Interest groups such as dog obedience clubs and the Model Marine Club make use of the park.

Girl Guides, Scouts and harriers have their headquarters within the park's boundaries.

 

History

Napier's largest passive recreation park was once the home of the Napier Park Racing Club, formed at Greenmeadows in 1886. Racing ceased here in about 1960 when the club moved to Hastings for race days. The last race to be held in Greenmeadows were in June 1960.

The Council acquired the old racecourse site in 1962 under the Public Works Act. Development and work got underway in 1966 with the formation of over two hectares of waterways.

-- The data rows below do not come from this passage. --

-- ==== Sys2Proof/Laws/State.lean ====
section
/-! SUPPORT. One lemma per field per update of the state, each true by unfolding the update once, and the accessors
over the updates. -/

namespace Sys2Proof.Machine

variable (s : State)


/-! ### `updChan` -/

@[simp] theorem State.updChan_params (q : QueueId) (f : Channel → Channel) : (s.updChan q f).params = s.params := rfl
@[simp] theorem State.updChan_stim (q : QueueId) (f : Channel → Channel) : (s.updChan q f).stim = s.stim := rfl
@[simp] theorem State.updChan_cw (q : QueueId) (f : Channel → Channel) : (s.updChan q f).cw = s.cw := rfl
@[simp] theorem State.updChan_a (q : QueueId) (f : Channel → Channel) : (s.updChan q f).a = s.a := rfl
@[simp] theorem State.updChan_b (q : QueueId) (f : Channel → Channel) : (s.updChan q f).b = s.b := rfl
@[simp] theorem State.updChan_res (q : QueueId) (f : Channel → Channel) : (s.updChan q f).res = s.res := rfl
@[simp] theorem State.updChan_pc (q : QueueId) (f : Channel → Channel) : (s.updChan q f).pc = s.pc := rfl
@[simp] theorem State.updChan_halt (q : QueueId) (f : Channel → Channel) : (s.updChan q f).halt = s.halt := rfl
@[simp] theorem State.updChan_haltCause (q : QueueId) (f : Channel → Channel) : (s.updChan q f).haltCause = s.haltCause := rfl
@[simp] theorem State.updChan_queues (q : QueueId) (f : Channel → Channel) : (s.updChan q f).queues = s.queues := rfl
@[simp] theorem State.updChan_reqs (q : QueueId) (f : Channel → Channel) : (s.updChan q f).reqs = s.reqs := rfl
@[simp] theorem State.updChan_lines (q : QueueId) (f : Channel → Channel) : (s.updChan q f).lines = s.lines := rfl
@[simp] theorem State.updChan_ports (q : QueueId) (f : Channel → Channel) : (s.updChan q f).ports = s.ports := rfl
@[simp] theorem State.updChan_timers (q : QueueId) (f : Channel → Channel) : (s.updChan q f).timers = s.timers := rfl
@[simp] theorem State.updChan_edges (q : QueueId) (f : Channel → Channel) : (s.updChan q f).edges = s.edges := rfl
@[simp] theorem State.updChan_devs (q : QueueId) (f : Channel → Channel) : (s.updChan q f).devs = s.devs := rfl
@[simp] theorem State.updChan_mem (q : QueueId) (f : Channel → Channel) : (s.updChan q f).mem = s.mem := rfl
@[simp] theorem State.updChan_txsrc (q : QueueId) (f : Channel → Channel) : (s.updChan q f).txsrc = s.txsrc := rfl
@[simp] theorem State.updChan_out (q : QueueId) (f : Channel → Channel) : (s.updChan q f).out = s.out := rfl
@[simp] theorem State.updChan_procResult (q : QueueId) (f : Channel → Channel) : (s.updChan q f).procResult = s.procResult := rfl
@[simp] theorem State.updChan_queueRec (q : QueueId) (f : Channel → Channel) (k : QueueId) : (s.updChan q f).queueRec k = s.queueRec k := rfl
@[simp] theorem State.updChan_line (q : QueueId) (f : Channel → Channel) (k : LineId) : (s.updChan q f).line k = s.line k := rfl
@[simp] theorem State.updChan_edgeBound (q : QueueId) (f : Channel → Channel) (k : Nat) : (s.updChan q f).edgeBound k = s.edgeBound k := rfl
@[simp] theorem State.updChan_level (q : QueueId) (f : Channel → Channel) (k : Nat) (p : PinId) : (s.updChan q f).level k p = s.level k p := rfl
@[simp] theorem State.updChan_reqCount (q : QueueId) (f : Channel → Channel) : (s.updChan q f).reqCount = s.reqCount := rfl
@[simp] theorem State.updChan_ssCount (q : QueueId) (f : Channel → Channel) : (s.updChan q f).ssCount = s.ssCount := rfl

/-! ### `updQueue` -/

@[simp] theorem State.updQueue_params (q : QueueId) (f : Queue → Queue) : (s.updQueue q f).params = s.params := rfl
@[simp] theorem State.updQueue_stim (q : QueueId) (f : Queue → Queue) : (s.updQueue q f).stim = s.stim := rfl
@[simp] theorem State.updQueue_cw (q : QueueId) (f : Queue → Queue) : (s.updQueue q f).cw = s.cw := rfl
@[simp] theorem State.updQueue_a (q : QueueId) (f : Queue → Queue) : (s.updQueue q f).a = s.a := rfl
@[simp] theorem State.updQueue_b (q : QueueId) (f : Queue → Queue) : (s.updQueue q f).b = s.b := rfl
@[simp] theorem State.updQueue_res (q : QueueId) (f : Queue → Queue) : (s.updQueue q f).res = s.res := rfl
@[simp] theorem State.updQueue_pc (q : QueueId) (f : Queue → Queue) : (s.updQueue q f).pc = s.pc := rfl
@[simp] theorem State.updQueue_halt (q : QueueId) (f : Queue → Queue) : (s.updQueue q f).halt = s.halt := rfl
@[simp] theorem State.updQueue_haltCause (q : QueueId) (f : Queue → Queue) : (s.updQueue q f).haltCause = s.haltCause := rfl
@[simp] theorem State.updQueue_chans (q : QueueId) (f : Queue → Queue) : (s.updQueue q f).chans = s.chans := rfl
@[simp] theorem State.updQueue_reqs (q : QueueId) (f : Queue → Queue) : (s.updQueue q f).reqs = s.reqs := rfl
@[simp] theorem State.updQueue_lines (q : QueueId) (f : Queue → Queue) : (s.updQueue q f).lines = s.lines := rfl
@[simp] theorem State.updQueue_ports (q : QueueId) (f : Queue → Queue) : (s.updQueue q f).ports = s.ports := rfl
@[simp] theorem State.updQueue_timers (q : QueueId) (f : Queue → Queue) : (s.updQueue q f).timers = s.timers := rfl
@[simp] theorem State.updQueue_edges (q : QueueId) (f : Queue → Queue) : (s.updQueue q f).edges = s.edges := rfl
@[simp] theorem State.updQueue_devs (q : QueueId) (f : Queue → Queue) : (s.updQueue q f).devs = s.devs := rfl
@[simp] theorem State.updQueue_mem (q : QueueId) (f : Queue → Queue) : (s.updQueue q f).mem = s.mem := rfl
@[simp] theorem State.updQueue_txsrc (q : QueueId) (f : Queue → Queue) : (s.updQueue q f).txsrc = s.txsrc := rfl
@[simp] theorem State.updQueue_out (q : QueueId) (f : Queue → Queue) : (s.updQueue q f).out = s.out := rfl
@[simp] theorem State.updQueue_procResult (q : QueueId) (f : Queue → Queue) : (s.updQueue q f).procResult = s.procResult := rfl
@[simp] theorem State.updQueue_chan (q : QueueId) (f : Queue → Queue) (k : QueueId) : (s.updQueue q f).chan k = s.chan k := rfl
@[simp] theorem State.updQueue_line (q : QueueId) (f : Queue → Queue) (k : LineId) : (s.updQueue q f).line k = s.line k := rfl
@[simp] theorem State.updQueue_edgeBound (q : QueueId) (f : Queue → Queue) (k : Nat) : (s.updQueue q f).edgeBound k = s.edgeBound k := rfl
@[simp] theorem State.updQueue_level (q : QueueId) (f : Queue → Queue) (k : Nat) (p : PinId) : (s.updQueue q f).level k p = s.level k p := rfl
@[simp] theorem State.updQueue_reqCount (q : QueueId) (f : Queue → Queue) : (s.updQueue q f).reqCount = s.reqCount := rfl
@[simp] theorem State.updQueue_ssCount (q : QueueId) (f : Queue → Queue) : (s.updQueue q f).ssCount = s.ssCount := rfl

/-! ### `updReq` -/

@[simp] theorem State.updReq_params (r : Nat) (f : Request → Request) : (s.updReq r f).params = s.params := rfl
@[simp] theorem State.updReq_stim (r : Nat) (f : Request → Request) : (s.updReq r f).stim = s.stim := rfl
@[simp] theorem State.updReq_cw (r : Nat) (f : Request → Request) : (s.updReq r f).cw = s.cw := rfl
@[simp] theorem State.updReq_a (r : Nat) (f : Request → Request) : (s.updReq r f).a = s.a := rfl
@[simp] theorem State.updReq_b (r : Nat) (f : Request → Request) : (s.updReq r f).b = s.b := rfl
@[simp] theorem State.updReq_res (r : Nat) (f : Request → Request) : (s.updReq r f).res = s.res := rfl
@[simp] theorem State.updReq_pc (r : Nat) (f : Request → Request) : (s.updReq r f).pc = s.pc := rfl
@[simp] theorem State.updReq_halt (r : Nat) (f : Request → Request) : (s.updReq r f).halt = s.halt := rfl
@[simp] theorem State.updReq_haltCause (r : Nat) (f : Request → Request) : (s.updReq r f).haltCause = s.haltCause := rfl
@[simp] theorem State.updReq_chans (r : Nat) (f : Request → Request) : (s.updReq r f).chans = s.chans := rfl
@[simp] theorem State.updReq_queues (r : Nat) (f : Request → Request) : (s.updReq r f).queues = s.queues := rfl
@[simp] theorem State.updReq_lines (r : Nat) (f : Request → Request) : (s.updReq r f).lines = s.lines := rfl
@[simp] theorem State.updReq_ports (r : Nat) (f : Request → Request) : (s.updReq r f).ports = s.ports := rfl
@[simp] theorem State.updReq_timers (r : Nat) (f : Request → Request) : (s.updReq r f).timers = s.timers := rfl
@[simp] theorem State.updReq_edges (r : Nat) (f : Request → Request) : (s.updReq r f).edges = s.edges := rfl
@[simp] theorem State.updReq_devs (r : Nat) (f : Request → Request) : (s.updReq r f).devs = s.devs := rfl
@[simp] theorem State.updReq_mem (r : Nat) (f : Request → Request) : (s.updReq r f).mem = s.mem := rfl
@[simp] theorem State.updReq_txsrc (r : Nat) (f : Request → Request) : (s.updReq r f).txsrc = s.txsrc := rfl
@[simp] theorem State.updReq_out (r : Nat) (f : Request → Request) : (s.updReq r f).out = s.out := rfl
@[simp] theorem State.updReq_procResult (r : Nat) (f : Request → Request) : (s.updReq r f).procResult = s.procResult := rfl
@[simp] theorem State.updReq_chan (r : Nat) (f : Request → Request) (k : QueueId) : (s.updReq r f).chan k = s.chan k := rfl
@[simp] theorem State.updReq_queueRec (r : Nat) (f : Request → Request) (k : QueueId) : (s.updReq r f).queueRec k = s.queueRec k := rfl
@[simp] theorem State.updReq_line (r : Nat) (f : Request → Request) (k : LineId) : (s.updReq r f).line k = s.line k := rfl
@[simp] theorem State.updReq_edgeBound (r : Nat) (f : Request → Request) (k : Nat) : (s.updReq r f).edgeBound k = s.edgeBound k := rfl
@[simp] theorem State.updReq_level (r : Nat) (f : Request → Request) (k : Nat) (p : PinId) : (s.updReq r f).level k p = s.level k p := rfl
@[simp] theorem State.updReq_ssCount (r : Nat) (f : Request → Request) : (s.updReq r f).ssCount = s.ssCount := rfl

Initially the plan was to develop the area for house, but after some consideration and with the generous donation from Haskell Anderson, a Napier businessman, it was decided to leaave the area as a green belt and create Anderson Park.

Tree planting and ground formation work was done to improve surface drainage and create an interesting landscape on an otherwise flat site. Before the 1931 earthquake, several saltwater creeks crossed the park area, leaving a legacy of salt-laden soils. That, in turn, has influenced the choice of trees and helped determined where they should be planted.

The children's play area was developed jointly with the Napier Lions Club, and parking areas were created at key points.

The $40,000 bequest from the late Haskell Anderson was a considerable help in developing the park. In particular, the funds have seen the establishment of as wide a selection of trees as possible.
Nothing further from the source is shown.